/-- The strip is written to the save area (R262). -/
def State.saveStrip (s : State) (core : Nat) : Nat → List Loc → State
  | _, [] => s
  | r, l :: ls => (s.saveStripRow core r l).saveStrip core (r + 1) ls

/-- The strip's row r takes 128 bytes. -/
def State.fillStripRow (s : State) (core r : Nat) (bs : List Byte) : State :=
  (List.range 32).foldl (fun t c => t.setAcc core r (544 + c) (BitVec.ofNat 32 (natOfBytes ((bs.drop (4 * c)).take 4)))) s

/-- The saved contents are written back into the strip (R262). -/
def State.loadStrip (s : State) (core : Nat) : Nat → List Loc → State
  | _, [] => s
  | r, l :: ls => (s.fillStripRow core r (s.readLoc l 128)).loadStrip core (r + 1) ls

/-- The issuing instruction parks on a page fault at an address and issues again once the page is served (R303). -/
def State.parkIssue (s : State) (va : W64) (atype win : Nat) (wp : Bool) : State :=
  (s.postFault (clusterOf s.G.core) s.G.ctx va atype win 0 s.G.core s.G.slot wp).setWait s.cur.1 s.cur.2 (.fetch va)

/-- MRES of the issuing group: none where it cannot go on, with the state that it leaves (R262); a poisoned word of the save area is consumed
(R335). A shadow has saved nothing (R341). -/
def State.mres (s : State) : State × Bool :=
  if s.G.shadow then (s.modG fun g => { g with strip := false }, true)
  else match s.area s.G .load (stripRows s.G) with
  | (t, .ok ls) =>
    if ls.any fun l => t.poisoned l 128 then (t.consumeHere, false)
    else ((t.loadStrip s.G.core 0 ls).modG fun g => { g with strip := false }, true)
  | (t, .parks va wp) => (t.parkIssue va 0 0 wp, false)
  | (t, .faults c va) => (t.trap c s.S.mask va, false)

/-! ### The return from a trap (R156) -/

/-- The header of the clause of a code block that holds byte off, when decoding goes on from byte a (R49). -/
def headerFor (w : Nat → W64) : Nat → Nat → Nat → Option Nat
  | 0, _, _ => none
  | n + 1, a, off =>
    let e := a + 8 * (fldN (w a) 56 4 + 2)
    if off < e then some a else headerFor w n e off

/-- A code word of a context's memory; 0 where none can be read. -/
def State.codeAt (s : State) (ctx : Nat) (va : W64) : W64 :=
  match s.deviceLoc ctx va with
  | some (l, _) => BitVec.ofNat 64 (natOfBytes (s.readLoc l 8))
  | none => 0

/-- The clause that holds an address: its header's address and its header (R156). -/
def State.clauseAt (s : State) (ctx : Nat) (p : Split) (tpc : W64) : Option (W64 × W64) :=
  if tpc.toNat % 8 ≠ 0 then none
  else if p.hdrPc.toNat ≤ tpc.toNat ∧ tpc.toNat < p.hdrPc.toNat + 8 * (fldN p.hdr 56 4 + 2) then some (p.hdrPc, p.hdr)
  else
    let base := tpc.toNat / 256 * 256
    let w (off : Nat) : W64 := s.codeAt ctx (BitVec.ofNat 64 (base + off))
    (headerFor w 33 0 (tpc.toNat % 256)).map fun a => (BitVec.ofNat 64 (base + a), w a)

/-- Whether an operation still counts on a path of its group (R318). -/
def Group.counted (g : Group) (id : Nat) (p : Path) : Bool := g.inflight.any fun q => q.id == id && q.path == p && !q.done

/-- Accesses that WDOG withdrew are issued again by TRET.RPL: they go on once they are counted anew; TRET.SKP performs none of them (R202, R318, R321). -/
def State.reissue (s : State) (g : Nat) (skip : Bool) : State :=
  let mine (o : MemOp) : Bool := (match o.owner with | .group h _ => h == g | _ => false) && o.elems.any (·.stage == .withdrawn)
  let again (e : Elem) : Elem := if e.stage = .withdrawn then { e with stage := if skip then .done else .held } else e
  let ops := s.mops.map fun o => if mine o then { o with elems := o.elems.map again } else o
  let left := ops.filter fun o => !(skip && !o.elems.isEmpty && o.elems.all (·.stage == .done))
  let stays (i : Nat) : Bool := left.any (·.id == i) || !s.mops.any (·.id == i)
  { s with mops := left }.modGroup g fun x => x.everySplit fun p => { p with acqs := p.acqs.filter stays }

/-- Where the interrupted split resumes at SR_TPC under RPL, for the lanes of m, or under SKP (R156). -/
def State.resume (s : State) (g i : Nat) (skip : Bool) (m : Mask) : State :=
  let x := s.grp g
  let s := s.reissue g skip
  let at' (f : Split → Split) : State := s.modGroup g fun y => y.modSplit i f
  match s.clauseAt x.ctx (x.split i) x.tpc with
  | none => at' fun q => { q with pc := x.tpc, left := 0, replay := none }
  | some (h, w) =>
    let fin := h + BitVec.ofNat 64 (8 * (fldN w 56 4 + 2))
    if x.tpc = h then at' fun q => { q with pc := if skip then fin else h, left := 0, replay := none }
    else
      let t := at' fun q => { q with pc := x.tpc, hdrPc := h, hdr := w, left := (fin - x.tpc).toNat / 8, replay := some m }
      if skip then (t.modGroup g fun y => y.modSplit i fun q => { q with ir := s.codeAt x.ctx x.tpc }).passWord g i else t

/-- The group, whose TRET has retired, leaves its handler and goes on (R156, R331). -/
def State.goBack (r : State) (skip : Bool) : State :=
  let trapper := (r.G.saved.getD {}).trapper
  let u := r.modG Group.leaveTrap
  let u := u.resume r.cur.1 trapper skip (u.G.tmask &&& (u.G.split trapper).mask)
  (u.modG fun x => { x.completeJoins trapper x.stack.length x.stack.length with entering := !x.pending.isEmpty }).enterPending r.cur.1

/-- TRET of the issuing split, which is in trap mode (R156, R327, R262); a shadow has no frame to read (R341). -/
def State.returnTrap (s : State) (skip : Bool) : State :=
  let (s, gone) := if s.G.strip then s.mres else (s, true)
  if !gone then s
  else
    let g := s.G
    if 2 ^ 60 ≤ g.tframe.toNat then s.fatalContext s.cur.1 0 s.S.pc
    else if g.shadow then
      if (s.retire.group? s.cur.1).isNone || s.retire.G.restarting || s.retire.G.ended then s.retire else s.retire.goBack skip
    else match s.translate g.core g.ctx g.tframe .load 0 with
    | (t, .unmapped) | (t, .protect) => t.parkIssue g.tframe 0 0 false
    | (t, .perm) => t.fatalContext s.cur.1 0 s.S.pc
    | (t, .ok loc _) =>
      let r := t.retire
      if (r.group? s.cur.1).isNone || r.G.restarting then r
      else if t.poisoned loc 1024 then r.consumeUE s.cur.1 .ue s.S.pc
      else if natOfBytes (t.readLoc (loc.add 0x3FC) 4) ≠ (crc32c (t.readLoc loc 0x3FC)).toNat then r.fatalContext s.cur.1 0 s.S.pc
      else r.goBack skip

end Sys2Proof.Machine
end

▸ **Exercise**:
Print the records verbatim, stopping after the "0 wp, false)" line.

▸ **Completed exercise**:
/-- The strip is written to the save area (R262). -/
def State.saveStrip (s : State) (core : Nat) : Nat → List Loc → State
  | _, [] => s
  | r, l :: ls => (s.saveStripRow core r l).saveStrip core (r + 1) ls

/-- The strip's row r takes 128 bytes. -/
def State.fillStripRow (s : State) (core r : Nat) (bs : List Byte) : State :=
  (List.range 32).foldl (fun t c => t.setAcc core r (544 + c) (BitVec.ofNat 32 (natOfBytes ((bs.drop (4 * c)).take 4)))) s

/-- The saved contents are written back into the strip (R262). -/
def State.loadStrip (s : State) (core : Nat) : Nat → List Loc → State
  | _, [] => s
  | r, l :: ls => (s.fillStripRow core r (s.readLoc l 128)).loadStrip core (r + 1) ls

/-- The issuing instruction parks on a page fault at an address and issues again once the page is served (R303). -/
def State.parkIssue (s : State) (va : W64) (atype win : Nat) (wp : Bool) : State :=
  (s.postFault (clusterOf s.G.core) s.G.ctx va atype win 0 s.G.core s.G.slot wp).setWait s.cur.1 s.cur.2 (.fetch va)

/-- MRES of the issuing group: none where it cannot go on, with the state that it leaves (R262); a poisoned word of the save area is consumed
(R335). A shadow has saved nothing (R341). -/
def State.mres (s : State) : State × Bool :=
  if s.G.shadow then (s.modG fun g => { g with strip := false }, true)
  else match s.area s.G .load (stripRows s.G) with
  | (t, .ok ls) =>
    if ls.any fun l => t.poisoned l 128 then (t.consumeHere, false)
    else ((t.loadStrip s.G.core 0 ls).modG fun g => { g with strip := false }, true)
  | (t, .parks va wp) => (t.parkIssue va 0 0 wp, false)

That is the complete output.